While Marketo Engage has not yet incorporated built-in AI capabilities for data normalization, many marketing teams are beginning to explore large language models (LLMs) and other AI tools to supplement their data hygiene workflows. Here are the most impactful ways AI tools such as Large Language Models (LLMs) can be used in support of your data normalization efforts in 2025:
- Predictive enrichment and completion: AI can suggest values or fill in missing information based on patterns across your database, improving routing accuracy without requiring manual cleanup.
- Automated corrections at the point of entry: When someone submits a form, AI can instantly flag or correct common errors (like “Goggle” instead of “Google” or invalid phone number formats) before they hit your database.

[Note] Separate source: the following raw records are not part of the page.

-- ==== Sys2Proof/Machine/Assembly.lean ====
section
/-! DEFINITION. The textual form of a command (rules R66, R67): a mnemonic in upper case, then the operands in the order of
the source's signature, separated by commas; numbers decimal or `0x` hexadecimal; targets by symbol. -/

namespace Sys2Proof.Machine

open Sys2Proof

/-- The mnemonic of an instruction (rule R54). -/
def mnemonic : Instr → String
  | .request => "REQUEST"
  | .requestFast => "REQUEST_FAST"
  | .release => "RELEASE"
  | .isFree => "IS_FREE"
  | .transferFast .. => "TRANSFER_FAST"
  | .transfer .. => "TRANSFER"
  | .fill .. => "FILL"
  | .wait => "WAIT"
  | .pushFast .. => "PUSH_FAST"
  | .push .. => "PUSH"
  | .flush => "FLUSH"
  | .size => "SIZE"
  | .clear => "CLEAR"

/-- A digit as a character, `A` to `F` for 10 to 15. -/
def digitChar (n : Nat) : Char := if n < 10 then Char.ofNat (48 + n) else Char.ofNat (55 + n)

/-- The value of a digit character in a base up to 16. -/
def digitValue (base : Nat) (c : Char) : Option Nat :=
  let n := c.toNat
  let v := if 48 ≤ n ∧ n ≤ 57 then n - 48 else if 65 ≤ n ∧ n ≤ 70 then n - 55
    else if 97 ≤ n ∧ n ≤ 102 then n - 87 else 99
  if v < base then some v else none

/-- The lowest `k` hexadecimal digits of `n`, the highest first. -/
def hexDigits : Nat → Nat → List Char
  | 0, _ => []
  | k + 1, n => hexDigits k (n / 16) ++ [digitChar (n % 16)]

/-- A number as `0x` and `k` hexadecimal digits. -/
def hexText (k n : Nat) : List Char := '0' :: 'x' :: hexDigits k n

/-- The symbol of a target. -/
def Target.symbol : Target → String
  | .vram => "VRAM"
  | .cram => "CRAM"
  | .vsram => "VSRAM"

/-- Operands joined by a comma and a space. -/
def joinOperands : List (List Char) → List Char
  | [] => []
  | [a] => a
  | a :: rest => a ++ ',' :: ' ' :: joinOperands rest

/-- The operands as text, in the order of rule R66. -/
def operandTexts : Instr → List (List Char)
  | .transferFast src dest len inc tgt | .transfer src dest len inc tgt
  | .pushFast src dest len inc tgt | .push src dest len inc tgt =>
    [hexText 8 src.toNat, hexText 4 dest.toNat, hexText 4 len.toNat, hexText 2 inc.toNat, (Target.symbol tgt).toList]
  | .fill dest len val inc => [hexText 4 dest.toNat, hexText 4 len.toNat, hexText 2 val.toNat, hexText 2 inc.toNat]
  | .request | .requestFast | .release | .isFree | .wait | .flush | .size | .clear => []

/-- The text of a command; numbers are written in hexadecimal. -/
def print (i : Instr) : List Char :=
  match operandTexts i with
  | [] => (mnemonic i).toList
  | ops => (mnemonic i).toList ++ ' ' :: joinOperands ops

/-! ## Reading -/

/-- Digits of a base, most significant first, after the value read so far. -/
def readDigits (base : Nat) : Nat → List Char → Option Nat
  | acc, [] => some acc
  | acc, c :: cs =>
    match digitValue base c with
    | some v => readDigits base (base * acc + v) cs
    | none => none

/-- A number, decimal or `0x` hexadecimal, with at least one digit. -/
def readNat : List Char → Option Nat
  | '0' :: 'x' :: c :: cs => readDigits 16 0 (c :: cs)
  | c :: cs => readDigits 10 0 (c :: cs)
  | [] => none

/-- A number that fits in `w` bits; a larger one is no operand. -/
def readField (w : Nat) (t : List Char) : Option (BitVec w) :=
  match readNat t with
  | some n => if n < 2 ^ w then some (BitVec.ofNat w n) else none
  | none => none

/-- A target symbol; `VRAM_CMD` is another spelling of `VRAM`. -/
def readTarget (t : List Char) : Option Target :=
  if t = "VRAM".toList ∨ t = "VRAM_CMD".toList then some .vram
  else if t = "CRAM".toList then some .cram
  else if t = "VSRAM".toList then some .vsram
  else none

/-- Cut a text at every `c`. -/
def cutAt (c : Char) : List Char → List (List Char)
  | [] => [[]]
  | x :: xs =>
    if x = c then [] :: cutAt c xs
    else match cutAt c xs with
      | t :: ts => (x :: t) :: ts
      | [] => [[x]]

/-- The text up to the first space, and the text after it. -/
def cutFirstSpace : List Char → List Char × List Char
  | [] => ([], [])
  | c :: cs => if c = ' ' then ([], cs) else ((c :: (cutFirstSpace cs).1), (cutFirstSpace cs).2)

/-- The five operands of a transfer. -/
def readTransfer (mk : BitVec 32 → BitVec 16 → BitVec 16 → Byte → Target → Instr) (ops : List (List Char)) :
    Option Instr :=
  match ops with
  | [a, b, c, d, e] =>
    match readField 32 a, readField 16 b, readField 16 c, readField 8 d, readTarget e with
    | some src, some dest, some len, some inc, some tgt => some (mk src dest len inc tgt)
    | _, _, _, _, _ => none
  | _ => none

/-- The four operands of a fill. -/
def readFill (ops : List (List Char)) : Option Instr :=
  match ops with
  | [a, b, c, d] =>
    match readField 16 a, readField 16 b, readField 8 c, readField 8 d with
    | some dest, some len, some val, some inc => some (.fill dest len val inc)
    | _, _, _, _ => none
  | _ => none

/-- The operands between the commas, without their spaces; none when the text is empty. DESIGN CHOICE: rule R66 does not
speak of spaces; every space of the operand text is dropped, those inside an operand too, so `1 0` reads as 10 and `VR AM`
as `VRAM` (log entry 22). -/
def operandsOf (t : List Char) : List (List Char) :=
  if t.filter (· != ' ') = [] then [] else cutAt ',' (t.filter (· != ' '))

/-- A command without operands. -/
def readNullary (i : Instr) (ops : List (List Char)) : Option Instr :=
  match ops with
  | [] => some i
  | _ :: _ => none

/-- Read a command (rule R66): the mnemonic, a space, the operands. A text that begins with a space is no command (log
entry 22). -/
def parse (t : List Char) : Option Instr :=
  let m := (cutFirstSpace t).1
  let ops := operandsOf (cutFirstSpace t).2
  if m = "REQUEST".toList then readNullary .request ops
  else if m = "REQUEST_FAST".toList then readNullary .requestFast ops
  else if m = "RELEASE".toList then readNullary .release ops
  else if m = "IS_FREE".toList then readNullary .isFree ops
  else if m = "TRANSFER_FAST".toList then readTransfer .transferFast ops
  else if m = "TRANSFER".toList then readTransfer .transfer ops
  else if m = "FILL".toList then readFill ops
  else if m = "WAIT".toList then readNullary .wait ops
  else if m = "PUSH_FAST".toList then readTransfer .pushFast ops
  else if m = "PUSH".toList then readTransfer .push ops
  else if m = "FLUSH".toList then readNullary .flush ops
  else if m = "SIZE".toList then readNullary .size ops
  else if m = "CLEAR".toList then readNullary .clear ops
  else none

end Sys2Proof.Machine
end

- Anomaly detection: AI can continuously monitor incoming records and alert you to unusual spikes in free-text or placeholder values (like “Test” for Company). Using AI enables administrators to address issues at scale.
- Contextual normalization: Instead of relying only on static picklists, AI can interpret variations in job titles or company names and normalize them to your governance standards in real time.
Key takeaways
- Start small: Create your list template and first data hygiene Smart Campaign.
- Build hygiene campaigns: Make clean data an ongoing initiative with scheduled runs and a scorecard tied to targeted metrics.
- Be the steward of governance: Enforce data governance rules and fix dirty data sources, not just individual records.
- Adopt AI to improve accuracy: Use AI where it reduces manual reviews and strengthens normalization.
Embed this framework into your admin practice, and you can turn data hygiene from a headache into a growth lever. The upfront investment pays back in every future campaign with cleaner targeting, stronger reporting, and higher ROI.